The home was massive — 9,750 square feet in all and, as Aunt Semmie would say, "costs a fortune to cool in the summer — with a dozen bedrooms, nine full bathrooms and three half-baths and, to the rear, a collection of cozy, modern guest cottages interspersed within an elaborate garden that remained in bloom nearly all year.

Gia and Rance were assigned Cooper Cottage near the secure rear gate as an accommodation to what Aunt Semmie knew would be a late arrival necessitated by their late return with the Fulbright football team to Fallstrom from Gainesville, then the three-hour drive from the Piedmont through the Low Country into Charleston after that.

They were so exhausted that they were barely able to take their shoes off before they collapsed into the plush, four-poster bed with its gauze canopy and a profusion of soft, frilly pillows for 10 unbroken hours of sleep.
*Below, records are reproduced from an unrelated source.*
-- ==== Sys2Proof/Proofs/RemoteRefusals.lean ====
section
/-! PROOF. Proofs/RemoteRefusals.lean: requests that the chip refuses, and write bursts that it performs (R70, R561, R616). -/
namespace Sys2Proof.Machine
open Sys2Proof

section
variable {s t u : State} {p : PortId} {seq : BitVec 12} {epoch : BitVec 8} {k a b : Packet} {type : Nat}
  {f : Packet → State → State}

/-! ### Refusals (R70, R561) -/

theorem takesRemote_accepted (s : State) (p : PortId) (type : Nat) (k : Packet) (off n : Nat) :
    (s.accepted p type k).takesRemote { k with type := type } off n = true ↔ s.admits k.watch off n := by
  have hw : (s.accepted p type k).watch? k.watch = s.watch? k.watch := by simp [State.accepted, State.watch?]
  rw [State.takesRemote, hw, State.admits]
  cases s.watch? k.watch <;> simp

/-- A request that is refused. -/
theorem exec_of_refuse {answer : Nat} (h : s.takesPacket p seq epoch k)
    (hf : f { k with type := type } (s.accepted p type k) = refuse { k with type := type } answer (s.accepted p type k)) :
    ∃ t, served p type seq epoch k f s = .next t ∧
      sends s t p type k [s.reply k answer 1] ∧
      t.cw.refusedIn = min 255 (s.cw.refusedIn + 1) ∧ t.harbour = s.harbour ∧ t.watches = s.watches ∧ ∀ c, t.core c = s.core c := by
  obtain ⟨z, hz, hs⟩ := exec_of_answer h
    (u := { s.accepted p type k with
      cw := { (s.accepted p type k).cw with refusedIn := satAdd (s.accepted p type k).cw.refusedIn 1 255 } })
    ⟨fun q => by cases q <;> rfl, rfl, rfl⟩ hf
  refine ⟨_, hz, hs, ?_, ?_, ?_, fun c => ?_⟩
  · simp [State.accepted, satAdd]
  · simp [State.accepted]
  · simp [State.accepted]
  · rw [core_setPort]
    exact core_setPort s p _ c

theorem logQueue_logEntry (e : LogInfo) (h : s.err.hour = []) : (logEntry e s).strand.logQueue = s.strand.logQueue ++ [s.logBody e] := by
  unfold logEntry
  dsimp only
  split
  · rfl
  · rw [h]
    rfl

/-- A request for a poisoned line (R604, R616). -/
theorem exec_of_refusePoisoned {answer line : Nat} (h : s.takesPacket p seq epoch k)
    (hf : f { k with type := type } (s.accepted p type k) =
      refusePoisoned { k with type := type } answer line (s.accepted p type k)) :
    ∃ t, served p type seq epoch k f s = .next t ∧
      sends s t p type k [s.reply k answer 1] ∧ t.harbour = s.harbour ∧ t.cw.refusedIn = min 255 (s.cw.refusedIn + 1) ∧
      (s.err.hour = [] → t.strand.logQueue.length = s.strand.logQueue.length + 1) := by
  let v := logEntry { cls := Config.freeNat (s.accepted p type k).free % 256, source := 1, addr := 0x40000000 + 64 * line, watch := some k.watch }
    { s.accepted p type k with free := (s.accepted p type k).free + 1 }
  have hcw : v.cw = (s.accepted p type k).cw := cw_logEntry _ _
  have hl : SameLink (s.accepted p type k) { v with cw := { v.cw with refusedIn := satAdd v.cw.refusedIn 1 255 } } := by
    refine (sameLink_of_cw hcw).trans ⟨fun q => by cases q <;> rfl, rfl, rfl⟩
  obtain ⟨z, hz, hs⟩ := exec_of_answer h hl hf
  refine ⟨_, hz, hs, ?_, ?_, fun he => ?_⟩
  · rw [harbour_setPort]
    exact (harbour_logEntry _ _).trans (harbour_setPort _ _ _)
  · rw [cw_refusedIn_setPort]
    show satAdd v.cw.refusedIn 1 255 = _
    rw [hcw]
    simp [State.accepted, satAdd]
  · have hh : ({ s.accepted p type k with free := (s.accepted p type k).free + 1 } : State).err.hour = [] := by simp [State.accepted, he]
    rw [strand_setPort]
    show v.strand.logQueue.length = _
    rw [logQueue_logEntry _ hh, List.length_append]
    simp [State.accepted]

/-! ### WR (R560 to R562) -/

/-- A write burst that the window admits, of lines that a packet or two have brought. -/
theorem exec_of_burst (h : s.takesPacket p seq epoch k) {ls : List (List Byte × BitVec 16)} {off : Nat}
    (hl : SameLink (s.accepted p type k) u) (hw : u.watches = s.watches) (hh : u.harbour = s.harbour)
    (hf : f { k with type := type } (s.accepted p type k) = performBurst { k with type := type } off ls u)
    (ha : s.admits k.watch off (64 * ls.length)) :
    ∃ t, served p type seq epoch k f s = .next t ∧
      sends s t p type k [s.reply k 8 0] ∧ t.harbour = s.harbour.putLines (off / 64) ls ∧ t.watches = s.watches ∧
      t.cw.firsts = u.cw.firsts := by
  have htake : u.takesRemote { k with type := type } off (64 * ls.length) = true := by
    obtain ⟨w, hk, hf5, hin⟩ := ha
    have hku : u.watch? k.watch = some w := (watch?_of_watches hw _).trans hk
    simp [State.takesRemote, hku, hf5, hin]
  rw [performBurst, if_pos htake] at hf
  obtain ⟨z, hz, hs⟩ := exec_of_answer h (u := u.putHbrLines (off / 64) ls) (hl.trans (sameLink_of_cw rfl)) hf
  refine ⟨_, hz, hs, ?_, ?_, ?_⟩
  · rw [harbour_setPort]
    show u.harbour.putLines _ _ = _
    rw [hh]
  · rw [watches_setPort]
    exact hw
  · rw [cw_firsts_setPort]
    rfl

end

end Sys2Proof.Machine
end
Not only had the final game of the season on a short week of practice drained them, the weight of a staggeringly consequential regular season and all that had transpired since two-a-days began in August was now, at least for the moment, off of them. During that span, Fulbright had won 10 regular season games with the opportunity for an eleventh ahead in whatever New Year's bowl game they drew. That eclipsed Fulbright's previous best total of nine wins in a season, and that was counting a bowl victory over Northwestern during the Eisenhower Administration.